━━━━━ Records for this task
-- ==== Sys2Proof/Machine/Matrix.lean ====
section
/-! DEFINITION. The matrix engine (R282 to R309): reservations, the filling of panels, the multiplication with
its exact chunk sums, batches, and the accumulator instructions. An instruction of the matrix stream takes its
effect when it issues; multicast deliveries and batches complete later. -/

namespace Sys2Proof.Machine

/-- Causes of ENGINE_FAULT (R284). -/
def eNores : Nat := 1
def eMfmt : Nat := 2
def eMrange : Nat := 3
def eMtile : Nat := 4

/-- A precise ENGINE_FAULT of the issuing gang (R284). -/
def engTrap (s : State) (key : Nat) (sp : Split) (cause size : Nat) : State := trapHere s key sp tEngine cause size []

/-- What an instruction of the matrix engine needs (R282). -/
def matUse : Use := { coll := true }

/-- The units of an operand-buffer bank and the tiles of an accumulator bank (R284, R285). -/
def bankUnits (s : State) (b : Block) : Nat := if (s.part (partOf b.core)).shadow then 512 else 1024
def bankTiles (s : State) (b : Block) : Nat := if (s.part (partOf b.core)).shadow then 16 else 32

/-- A reservation of a gang. -/
def Gang.reserv (g : Gang) (id : Nat) : Option Reserv := tget none g.mat.res id

-- The operand buffer.

/-- Bytes of the operand buffer in which a gang's quarter and bank lie. -/
def obase (b : Block) (idx : Nat) : Nat := opKey b.core (quarterOf b idx) b.bank 0

/-- The first byte of chunk j, line l of a reservation (R285). -/
def chunkByte (r : Reserv) (j l : Nat) : Nat := 64 * r.base + j * 64 * r.t.chunkUnits + l * r.t.chunkUnits

/-- The scale byte of chunk j, line l (R285). -/
def scaleByte (r : Reserv) (j l : Nat) : Nat := 64 * r.sbase + 64 * j + l

/-- Bytes written to rising places of the operand buffer. -/
def writeOp (s : State) (l : List (Nat × Byte)) : State := l.foldr (fun e s => s.setObyte e.1 e.2) s

/-- A range of operand-buffer bytes cleared. -/
def clearOp (s : State) (a n : Nat) : State :=
  { s with core := { s.core with opbuf := s.core.opbuf.filter fun e => !(decide (a ≤ e.1) && decide (e.1 < a + n)) } }

/-- Presence bits set or cleared (R287, R293). -/
def setPresence (p : BitVec 64) (c n : Nat) (f : Nat → Bool) : BitVec 64 :=
  laneSet fun j => if decide (c ≤ j) && decide (j < c + n) then f j else p.getLsbD j

/-- A gang's reservation changed. -/
def Gang.setReserv (g : Gang) (id : Nat) (r : Option Reserv) : Gang :=
  { g with mat := { g.mat with res := tput none g.mat.res id r } }

-- The open batch.

/-- A batch with nothing in it yet. -/
def blankBatch : Batch := { split := 0, flags := 0, fpx := 0, drop := 0, gerr := false }

/-- An instruction joins the gang's open batch (R300): its flags, those enabled at issue, and a gather error. -/
def joinBatch (g : Gang) (flags : Nat) (gerr : Bool) : Gang :=
  let b := g.mat.opened.getD blankBatch
  { g with mat := { g.mat with opened := some { b with
      flags := b.flags ||| flags, fpx := b.fpx ||| (flags &&& enabledFlags g.regs), gerr := b.gerr || gerr } } }

/-- A batch of a gang changed, open or closed. -/
def Gang.modBatch (g : Gang) (n : Nat) (f : Batch → Batch) : Gang :=
  if g.mat.top < n then { g with mat := { g.mat with opened := g.mat.opened.map f } }
  else { g with mat := { g.mat with closed := g.mat.closed.map fun e => if e.1 = n then (e.1, e.2.map f) else e } }

-- Reservations.

/-- The ranges that a reservation takes, in units: where each begins and its length (R287). -/
def reservRanges (r : Reserv) : List (Nat × Nat) := (r.base, r.len) :: (if r.mx then [(r.sbase, r.ncap)] else [])

/-- Whether two ranges share a place: an empty one shares none. -/
def rangesMeet (a b : Nat × Nat) : Bool :=
  a.2 != 0 && b.2 != 0 && decide (a.1 < b.1 + b.2) && decide (b.1 < a.1 + a.2)

/-- The reservations that gangs of a core's quarter and bank hold, with their ids (R287). -/
def heldReservs (s : State) (core quarter bank : Nat) : List (Nat × Reserv) :=
  (tentries s.gangs).flatMap fun e =>
    match s.block? e.2.block with
    | some b => if b.core == core && b.bank == bank && b.resident && quarterOf b e.2.idx == quarter then tentries e.2.mat.res else []
    | none => []

/-- The status that MRES writes (R287). -/
def mresStatus (s : State) (b : Block) (g : Gang) (id : Nat) (r : Reserv) : Nat :=
  let held := heldReservs s b.core (quarterOf b g.idx) b.bank
  let mine := reservRanges r
  if (g.reserv id).isSome then 3
  else if mine.any fun x => decide (bankUnits s b < x.1 + x.2) then 1
  else if (r.mx && rangesMeet (r.base, r.len) (r.sbase, r.ncap)) ||
      held.any (fun h => (reservRanges h.2).any fun x => mine.any (rangesMeet x)) then 2
  else if r.recv && held.any (fun h => h.1 == id && h.2.recv) then 4
  else 0

/-- MRES (R286, R287). -/
def execMres (mx recv : Bool) (t : Ty) (d : KReg) (id base len sbase : Nat) (s : State) : Out :=
  issue s { matUse with k := [d] } 12 fun s key g sp =>
    match s.block? g.block with
    | none => s
    | some b =>
      let r : Reserv := { t := t, mx := mx, recv := recv, base := base, len := len, sbase := sbase,
                          ncap := len / t.chunkUnits, presence := BitVec.allOnes 64 }
      let st := mresStatus s b g id r
      if st ≠ 0 then retire s key (g.kset d (dw st)) sp 12
      else
        let o := obase b g.idx
        let s := clearOp s (o + 64 * base) (64 * len)
        let s := if mx then writeOp s ((List.range (64 * r.ncap)).map fun i => (o + 64 * sbase + i, 0x7F)) else s
        retire s key ((g.setReserv id (some r)).kset d 0) sp 12

/-- MREL (R288). -/
def execMrel (mask : BitVec 8) (s : State) : Out :=
  issue s matUse 8 fun s key g sp =>
    retire s key { g with mat := { g.mat with res := g.mat.res.filter fun e => !mask.getLsbD e.1 } } sp 8

-- Memory that a matrix instruction touches at issue.

/-- The checks of an instruction of the engine decided over all its addresses (R85, R86, R290): they pass, it
traps, or the gang holds it back for a walk or an absent page. -/
def touch (s : State) (key : Nat) (g : Gang) (sp : Split) (b : Block) (space : Space) (w : Bool) (size len : Nat)
    (eas : List DWord) (k : List Loc → State) : State :=
  match decideChecks (eas.map fun a => (0, a)) (eas.map fun a => checkElem s b space (!w) w size a) with
  | .proceed ls => k ls
  | .protect sub _ ea => takeTrap s key tProtection sub 0 sp.exm [ea] (some len)
  | .walk vs => (startWalks s b.core b.ctx vs).modGang key fun g => { g with hold := .walk 0 }
  | .park st pages =>
    let q := postPage s { gangRec s 0 key g with lanes := sp.exm } b.ctx st 0 pages
    q.1.modGang key fun g => { g with hold := .park 0 q.2.1 q.2.2 s.cycle false }
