/-- The record of a block's launch. -/
def launchRec (s : State) (b : Block) : Option LRec := (s.launch? b.launch).bind (·.body)

/-- REGION_STAGING (R27). -/
def execRegionStaging (b : Nat) (s : State) : Out :=
  .next (match if dispatcherReady s then s.block? b else none with
    | none => s
    | some x =>
      match x.phase, launchRec s x with
      | .staging i off, some r =>
        match r.regions[i]? with
        | some g => stagePiece s b x g i off
        | none => s
      | _, _ => s)

/-- The uniform registers of a gang at its start (R32). -/
def startKregs (b : Block) (r : LRec) (idx : Nat) : Tab DWord :=
  tput 0 (tput 0 (tput 0 [] 1 r.args) 2 (dw (b.y * 4294967296 + b.x))) 3 (dw (idx * 4294967296 + b.z))

/-- The first split of a gang (R32). -/
def firstSplit (uid : Nat) (entry : DWord) (m : Lanes) : Split :=
  { uid, pc := entry, lanes := m, exm := m, wait := .ready, path := [], wd := 0, windows := [], chain := [], eff := [], resv := none,
    spent := [], ldDeps := [], stDeps := [], elder := [] }

/-- A gang begins at ENTRY (R32, R369). -/
def startGang (s : State) (b : Block) (r : LRec) (k : Nat) : State :=
  match s.gang? k, s.ctx? b.ctx with
  | some g, some c =>
    let m := existingLanes ((r.bx + 1) * (r.bky + 1) * (r.bz + 1)) g.idx
    let u := s.uid
    let s := { s with uid := u + 1 }
    let s := s.setCtx b.ctx { c with tagcnt := (c.tagcnt + 1) % 65536 }
    s.setGang k { g with live := m, tag := c.tagcnt, regs := startRegs r.need (startKregs b r g.idx),
                         splits := tput none [] 0 (some (firstSplit u r.entry m)), cur := 0,
                         sched := { g.sched with waitSince := s.cycle } }
  | _, _ => s

/-- GANG_START (R27, R32): a block whose regions are staged starts its gangs. DESIGN CHOICE (log 61): one that was placed before
another block of its launch met a REGION_FAULT starts too. -/
def execGangStart (b : Nat) (s : State) : Out :=
  .next (match if dispatcherReady s then s.block? b else none with
    | none => s
    | some x =>
      match x.phase, launchRec s x with
      | .staging i _, some r =>
        if i < r.regions.length then s
        else (blockGangs x b).foldl (fun s k => startGang s x r k) (s.setBlock b { x with phase := .running })
      | _, _ => s)

/-- Whether a gang has nothing left to do for its block to retire (R33). DESIGN CHOICE (log 62): every engine command of the
gang counts, a LAUNCH whose launch is not complete among them. -/
def gangDone (s : State) (k : Nat) : Bool :=
  (match s.gang? k with
    | some g => g.live == 0 && g.mat.closed.isEmpty && g.mat.opened.isNone
    | none => true) &&
  (tentries s.reqs).all (fun e => e.2.gang != k || !e.2.storeLike || e.2.allPerformed) &&
  (tentries s.rreqs).all (fun e => e.2.gang != k || e.2.final) && (tentries s.cmds).all (fun e => e.2.gang != k) && (engPending s k).isEmpty
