/-- A bounced entry of an engine reissued (R86, R171, R174): its places are translated anew. -/
def reissueEng (s : State) (u : Nat) : State :=
  match s.engOp? u, s.block? ((s.engOp? u).elim 0 (·.gang) / 16) with
  | some x, some b =>
    if !x.bounced || !gangRuns s x.gang then s
    else match decideChecks (x.eas.map fun a => (0, a)) (engCheck s b x) with
      | .proceed ls =>
        let s := (globalSectors ls).foldl (fun s sec => chargeUser s (meterKey s b.ctx b.core) (32 * sec) 1) s
        ({ s with uid := s.uid + 1 } : State).setEngOp u (some { x with
          bounced := false, locs := ls, since := s.cycle, way := rejoin s x.way (globalSectors ls) })
      | .walk vs => bounceEng (startWalks s b.core b.ctx vs) u 0
      | .park st pages =>
        match s.gang? x.gang with
        | some g => hubPark (bounceEng s u 1)
            { gangRec s 0 x.gang g with pc := BitVec.allOnes 64, lanes := splitExm s x.gang x.split } b.ctx 6 u 2 st pages
        | none => s
      | .protect _ _ _ => s
  | _, _ => s

/-- An entry of a gang or of its engines reissued. -/
def reissueEntry (s : State) (u : Nat) : State :=
  if (s.engOp? u).isSome then reissueEng s u
  else if (s.cmd? u).isSome then reissueCmd s u
  else reissueReq s u

-- Walks (R86).

/-- Whether a walk for one of a request's pages is still running. -/
def walkPending (s : State) (b : Block) (r : Req) : Bool :=
  r.elems.any fun e => s.walks.contains (b.core, b.ctx, e.ea.toNat / 65536)

/-- The requests that a completed walk of a core lets go on, oldest first. -/
def walkers (s : State) (core ctx : Nat) : List Nat :=
  ((tentries s.reqs).filter fun e => e.2.bounced && e.2.cause == 0 && (match s.block? (e.2.gang / 16) with
    | some b => b.core == core && b.ctx == ctx && !walkPending s b e.2
    | none => false)).map (·.1)

/-- The entries of a core's engines that a completed walk lets go on. -/
def engWalkers (s : State) (core ctx : Nat) : List Nat :=
  ((tentries s.engOps).filter fun e => e.2.bounced && e.2.cause == 0 && (match s.block? (e.2.gang / 16) with
    | some b => b.core == core && b.ctx == ctx && !e.2.eas.any fun a => s.walks.contains (core, ctx, a.toNat / 65536)
    | none => false)).map (·.1)

/-- The commands bounced for one cause that belong to a core and a context. -/
def cmdsBounced (s : State) (core ctx cause : Nat) : List Nat :=
  ((tentries s.cmds).filter fun e => e.2.bounced && e.2.cause == cause && (match s.block? (e.2.gang / 16) with
    | some b => b.core == core && b.ctx == ctx
    | none => false)).map (·.1)

/-- A gang that held its instruction back for a walk issues it again. -/
def Gang.unhold (g : Gang) : Gang := if g.hold = .walk 0 then { g with hold := .none } else g
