-- ==== Sys2Proof/Machine/FaultService.lean ====
section
/-! DEFINITION. The host fault service and context control (R339, R359, R381 to R386, R391 to R394): fault rings,
service of absent pages, and CTXCTL with LCANCEL. -/

namespace Sys2Proof.Machine

-- Fault rings (R382, R383).

/-- The 128 bytes of a fault record (R382). -/
def recordBytes (r : FRec) : List Byte :=
  let addrs := r.addrs.take 8
  toBytes 8 r.stamp.toNat ++ toBytes 4 r.seq ++ toBytes 2 r.src ++ toBytes 2 r.ctx ++ toBytes 1 r.cls ++ toBytes 1 r.cause ++
    toBytes 1 r.sub ++ toBytes 1 addrs.length ++ toBytes 2 r.gang ++ toBytes 1 r.stage ++ toBytes 1 0 ++ toBytes 8 r.pc.toNat ++
    toBytes 8 (r.block % 2 ^ 64) ++ toBytes 8 r.lanes.toNat ++ toBytes 8 r.aux.toNat ++ toBytes 8 (r.block / 2 ^ 64 % 2 ^ 32) ++
    (addrs.flatMap fun a => toBytes 8 a.toNat) ++ toBytes (8 * (8 - addrs.length)) 0

/-- Whether a ring has space for a record (R383). -/
def Ring.space (r : Ring) : Bool := r.base != 0 && decide ((r.tail - r.head).toNat < r.capacity)

/-- A page of the fault service: 0 to 63 of the VFs, 64 of the PF. -/
def isPage (n : Nat) : Bool := decide (n < 65)

/-- Whole aligned sectors written by the hub (R402: their poison is gone; R105: reservations of the line are lost). -/
def writeRecord (s : State) (a : Nat) (bs : List Byte) : State :=
  let s := dropCopies s (a / 128) none
  clearLine ((List.range (bs.length / 32)).foldl (fun s i => clearPoison (storeSector s (a / 32 + i)) (a / 32 + i))
    (s.writeBytes a bs)) (2 * (a / 128))

/-- FAULT_RECORD_WRITE (R383): the oldest pending record goes to the ring, and TAIL advances. The record's STAMP has passed, so no
other of that STAMP can still come before it (R396), and its home takes the write (R401, R406). -/
def execFaultRecordWrite (ring : Nat) (s : State) : Out :=
  .next (
    let r := s.ring ring
    match r.pend with
    | [] => s
    | x :: rest =>
      if r.space && x.dev != s.stamp && placeOpen s none ⟨false, r.base + 128 * (r.tail.toNat % r.capacity), 0, 0⟩ 1 then
        (writeRecord s (r.base + 128 * (r.tail.toNat % r.capacity)) (recordBytes x)).setRing ring { r with pend := rest, tail := r.tail + 1 }
      else s)

/-- FHEAD_WRITE (R383). -/
def execFheadWrite (ring : Nat) (v : DWord) (s : State) : Out :=
  .next (if isPage ring then s.setRing ring { s.ring ring with head := v.truncate 32 } else s)

/-- FRING_WRITE (R383): BASE and SIZE of a VF's ring or of the PF's. -/
def execFringWrite (ring : Nat) (v : DWord) (s : State) : Out :=
  .next (if isPage ring then
    s.setRing ring { s.ring ring with base := v.toNat / 4096 * 4096, size := min (v.toNat % 16) 8 } else s)

/-- FSTAT_WRITE (R383): a 1 in bit 63 clears OVF, or ERR of CTXSTAT. -/
def execFstatWrite (page : Nat) (errReg : Bool) (v : DWord) (s : State) : Out :=
  .next (if isPage page && bitOf v 63 then
    (if errReg then s.setRing page { s.ring page with err := false } else s.setRing page { s.ring page with ovf := false })
  else s)

-- Service of absent pages (R384).

/-- Whether a served SEQ names a record of a ring. -/
def seqNamed (v : DWord) (seq : Nat) : Bool := bitsOf v 31 0 == 4294967295 || bitsOf v 31 0 == seq

/-- A parked gang whose record is served: its entry is marked. -/
def serveGang (ring : Nat) (v : DWord) (g : Gang) : Gang :=
  match g.hold with
  | .park u r seq since _ => if r = ring ∧ seqNamed v seq then { g with hold := .park u r seq since true } else g
  | _ => g

/-- A reader or writer of the hub, or a command, that a served record let go on (R384): a command of a block that does
not run waits for nothing more, and is reissued when its block is restored (R394). -/
def serveWait (s : State) (w : HubWait) : State :=
  if w.kind = 4 then
    match s.cmd? w.key with
    | some c =>
      if c.bounced && c.cause == 1 then
        (if gangRuns s c.gang then reissueCmd s w.key else s.setCmd w.key (some { c with cause := 6 }))
      else s
    | none => s
  else if w.kind = 6 then
    match s.req? w.key with
    | some r => if r.bounced && r.cause == 1 then reissueReq s w.key else s
    | none => reissueEng s w.key
  else s

/-- Whether a gang waits for a page that FSERVE names: its fetch, or an entry of it that waits alone. -/
def servesGang (s : State) (ring : Nat) (v : DWord) (key : Nat) (g : Gang) : Bool :=
  (match g.hold with | .park _ r seq _ _ => r == ring && seqNamed v seq | _ => false) ||
    s.waits.any fun w => w.kind == 6 && w.ring == ring && seqNamed v w.seq && (match s.req? w.key, s.engOp? w.key with
      | some r, _ => r.gang == key
      | none, some x => x.gang == key
      | none, none => false)

/-- FSERVE (R384): the entries that the record named are served; those whose owner runs in the foreground are
reissued. A gang whose park limit is over in this cycle has left with its block (R395). -/
def execFserve (ring : Nat) (v : DWord) (s : State) : Out :=
  .next (
    let s := ((tentries s.gangs).filter fun e => servesGang s ring v e.1 e.2).foldl (fun s e => parkOut s e.1) s
    let ws := s.waits.filter fun w => w.ring == ring && seqNamed v w.seq
    let s := { s with
      waits := s.waits.filter fun w => !(w.ring == ring && seqNamed v w.seq),
      gangs := s.gangs.map fun e => (e.1, e.2.map (serveGang ring v)) }
    let s := ws.foldl serveWait s
    let parked := (tentries s.gangs).filter fun e => (match e.2.hold with | .park _ _ _ _ true => true | _ => false) && gangRuns s e.1
    let s := parked.foldl (fun s e => unpark s e.1) s
    completeLaunches s)

-- Context control (R385).

/-- The physical function's fault page. -/
def pfPage : Nat := 64

/-- A request on a fault page refused (R385, R386). -/
def refusePage (s : State) (page : Nat) : State :=
  if isPage page then s.setRing page { s.ring page with err := true } else s

/-- The context that a fault page may name (R383). -/
def pageCtx (s : State) (page ctx : Nat) : Option Context :=
  match s.ctx? ctx with
  | some c => if page = pfPage ∨ c.vf = page then some c else none
  | none => none

/-- The blocks of a context that a trap took out. -/
def trappedBlocks (s : State) (ctx : Nat) : List (Nat × Block) :=
  (ctxBlocks s ctx).filter fun e => match e.2.phase with | .swapped true _ => true | _ => false

/-- The stopped gangs of a context. -/
def stoppedGangs (s : State) (ctx : Nat) : List (Nat × Gang) :=
  (tentries s.gangs).filter fun e => e.2.stopped.isSome && (match s.block? e.2.block with | some b => b.ctx == ctx | none => false)

/-- A gang goes on after its trap (R385): at its recorded PC, or past the trapping instruction. -/
def releaseTrap (skip : Bool) (g : Gang) : Gang :=
  match g.stopped, g.split? with
  | some t, some sp => { g.setPc (if skip then sp.pc + dw (t.skip.getD 0) else sp.pc) with stopped := none }
  | _, _ => { g with stopped := none }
━━━━━━━━━━
Scan the lines above for "name (R383). -/" and for "def trappedBlocks (s". Repeat exactly the line holding each of them and every line in between.

#### Output for this task
/-- The context that a fault page may name (R383). -/
def pageCtx (s : State) (page ctx : Nat) : Option Context :=
  match s.ctx? ctx with
  | some c => if page = pfPage ∨ c.vf = page then some c else none
  | none => none

/-- The blocks of a context that a trap took out. -/
def trappedBlocks (s : State) (ctx : Nat) : List (Nat × Block) :=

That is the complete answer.